Is an NBDL Warrior get him on the Celtics now :rock:


----------



## Premier (Oct 30, 2003)

What's up with you and liking bad players?

Michael Stewart, Ernest Brown, Delonte West...


----------



## CrackerJack (Jul 2, 2005)

Gerald Green said:


> Is an NBDL Warrior get him on the Celtics now :rock:


lol i always sign him on NBA Live when I play I just feel he should be starting C in Boston :biggrin:


----------



## grizzhoops (Apr 16, 2003)

CrackerJack said:


> lol i always sign him on NBA Live when I play I just feel he should be starting C in Boston :biggrin:



Hotty Toddy. Whats the story with Ole Miss and Western Austraila?

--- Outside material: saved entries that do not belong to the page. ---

/-- LOADING: the incarnation has risen, CTX_FAULT is clear, Druter reads the image (R462). -/
def State.enterLoading (s : State) (c : Nat) : State :=
  let s := ((s.put (Fld.ctxStatusState c) ctxLoading).put (Fld.ctxStatusBusy c) 1).put (Fld.ctxStatusBind c) 0
  let s := (s.put (Fld.relCtxMismatchCount c) 0).put (Fld.relCtxUnresolvedCount c) 0
  let s := ((s.raiseInc c).wr (Reg.ctxFault c) 0).put (Fld.synThrGenGen c) 0
  -- each core draws the offset of its samples (R506)
  { s with draws := s.draws + 256 }.setCtx c { Context.empty with
    t2Bytes := 16 * 4096 * s.get (Fld.shtT2SizeTiles (s.partOf c))
    priv := s.flag (Fld.ctxOptPriv c)
    sampleDraw := s.draws }

/-- LOAD is in order (R462). -/
def State.loadOk (s : State) (c : Nat) : Bool :=
  let p := s.partOf c
  s.flag (Fld.ctxCfgValid c) && s.jobOf c != 0 && s.get64 (Reg.ctxImage c) % 4096 == 0 && s.flag (Fld.shtRectValid p) &&
    !s.partBusy p && !s.bootHold

def State.ctxLoad (s : State) (c : Nat) : State :=
  if s.ctxState c != ctxIdle then s.ctxResult c 1
  else if !s.loadOk c then s.ctxResult c 2
  else
    let s := s.ctxResult c 0
    if s.riseHeld c then s.deferRise (.load c) else (s.enterLoading c).vblPump

/-- Louvre's ring of a context is idle. -/
def State.lvrIdle (s : State) (c : Nat) : Bool :=
  let l := s.lvr c
  l.load.isNone && l.swap.isNone && s.get (Fld.lvrDescHeadHead c) == s.get (Fld.lvrDescTailTail c)

def State.ctxSeal (s : State) (c : Nat) : State :=
  if s.ctxState c != ctxLoading then s.ctxResult c 1
  else if !s.lvrIdle c then s.ctxResult c 3
  else (s.ctxResult c 0).put (Fld.ctxStatusState c) ctxReady

/-- START: a start tick of 0 names the first that lies far enough ahead (R463). -/
def State.ctxStart (s : State) (c : Nat) : State :=
  if s.ctxState c != ctxReady || (s.ctx c).startAt.isSome then s.ctxResult c 1
  else
    let t := s.get64 (Reg.ctxStartTick c)
    if t != 0 && t < s.tick + armLead then s.ctxResult c 4
    else (s.ctxResult c 0).setCtx c { s.ctx c with startAt := some (if t == 0 then s.tick + armLead else t) }

def State.ctxDrain (s : State) (c : Nat) (retain : Bool) : State :=
  if s.ctxState c != ctxRunning then s.ctxResult c 1
  else ((s.ctxResult c 0).put (Fld.ctxStatusState c) ctxDraining).setCtx c { s.ctx c with retain := retain }

def State.ctxKill (s : State) (c : Nat) (retain : Bool) : State :=
  if s.ctxState c == ctxIdle then s.ctxResult c 1 else (s.ctxResult c 0).teardown c retain

/-- A write of CTX_CMD; while Druter is down it completes with RESULT 3 (R569). -/
def State.ctxCmd (s : State) (c cmd : Nat) (retain : Bool) : State :=
  if cmd == 0 then s
  else if 5 < cmd then s.ctxResult c 5
  else if s.flag Fld.svcStatusDruterDown || s.riseWaits c || s.tearing c || (s.flag (Fld.ctxStatusBusy c) && cmd != 5) then s.ctxResult c 3
  else
    match cmd with
    | 1 => s.ctxLoad c
    | 2 => s.ctxSeal c
    | 3 => s.ctxStart c
    | 4 => s.ctxDrain c retain
    | _ => s.ctxKill c retain

def State.ctxCmdWrite (s : State) (req : Requester) (c cmd : Nat) (retain : Bool) : State :=
  s.write req (Reg.ctxCmd c) (cmd + retain.toNat * 2 ^ 8) fun s => s.ctxCmd c cmd retain

def execCtxLoad (req : Requester) (c : CtxId) (s : State) : Host.Outcome State Fault Refusal :=
  .next (s.ctxCmdWrite req c 1 false)
def execCtxSeal (req : Requester) (c : CtxId) (s : State) : Host.Outcome State Fault Refusal :=
  .next (s.ctxCmdWrite req c 2 false)
def execCtxStart (req : Requester) (c : CtxId) (s : State) : Host.Outcome State Fault Refusal :=
  .next (s.ctxCmdWrite req c 3 false)
def execCtxDrain (req : Requester) (c : CtxId) (retain : Bool) (s : State) : Host.Outcome State Fault Refusal :=
  .next (s.ctxCmdWrite req c 4 retain)
def execCtxKill (req : Requester) (c : CtxId) (retain : Bool) (s : State) : Host.Outcome State Fault Refusal :=
  .next (s.ctxCmdWrite req c 5 retain)

/-- CTX_START_TICK: at its start tick the context is RUNNING and its initial tasks start (R463). -/
def State.startTick (s : State) (c : Nat) : State :=
  match (s.ctx c).startAt with
  | none => s
  | some t =>
    if s.ctxState c != ctxReady || s.riseWaits c || s.tick < t then s else
    let s := (s.put (Fld.ctxStatusState c) ctxRunning).setCtx c { s.ctx c with startAt := none }
    let ds := (s.ctx c).tasks.zipIdx.filter fun d => d.1.initial
    (ds.foldl (fun s d => (s.ctlStart c d.2 d.1).1) s).thrUpdate c

def execCtxStartTick (c : CtxId) (s : State) : Host.Outcome State Fault Refusal := .next (s.clocked (s.startTick c.val))

/-- The drain of a context is complete (R464). -/
def State.drainDone (s : State) (c : Nat) : Bool :=
  s.ctxState c == ctxDraining && !s.riseWaits c &&
    (s.tasksOf c).all (fun p => p.2.state == .halted) && s.lvrIdle c &&
    (SMap.get? s.migs c).isNone && s.get (Fld.migRingHeadHead c) == s.get (Fld.migRingTailTail c) &&
    !(s.coll.insts.any fun i => i.ctx == c && i.endedAs.isNone) &&
    !(s.vbl.reqs.any fun r => r.ctx == c) && !(s.vbl.batches.any fun b => b.ctx == c)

Im a big Rebel Fan myself.


----------



## HKF (Dec 10, 2002)

Ernest Brown is some kind of underachiever that's for sure. I knew his cousin Ezric in HS.


----------



## CrackerJack (Jul 2, 2005)

grizzhoops said:


> Hotty Toddy. Whats the story with Ole Miss and Western Austraila?
> 
> Im a big Rebel Fan myself.


i dunno can you tell me


----------



## BEEZ (Jun 12, 2002)

Premier said:


> What's up with you and liking bad players?
> 
> Michael Stewart, Ernest Brown, Delonte West...


 Why do you feel Delonte is a bad player?


----------



## nbanoitall (May 21, 2004)

ernest brown ****ed up when he decided against transfering to Iowa State.


----------



## Premier (Oct 30, 2003)

BEEZ said:


> Why do you feel Delonte is a bad player?


Until he proves otherwise (his production on a NBA court), Delonte West hasn't shown Celtics fans that he is an adequate player yet. I hope he can improve this year, but judging from last years production, I must say that West is a bad player.


----------



## DWest Superstar (Jun 30, 2005)

Premier said:


> Until he proves otherwise (his production on a NBA court), Delonte West hasn't shown Celtics fans that he is an adequate player yet. I hope he can improve this year, but judging from last years production, I must say that West is a bad player.


He has proved no less than Marcus Banks. May I add he is only one year out of college


----------



## Premier (Oct 30, 2003)

Have you forgotten this post:



> Banks is better than West is almost every aspect of basketball.
> 
> West is the better shooter, I agree, but the misconception is that Banks is an _awful_ shooter. I would say he's just below average, but West isn't all too terrific either. West is the better shooter by a relatively "average" margin.
> 
> ...


----------



## CrackerJack (Jul 2, 2005)

wasnt this a thread about ernest brown?


----------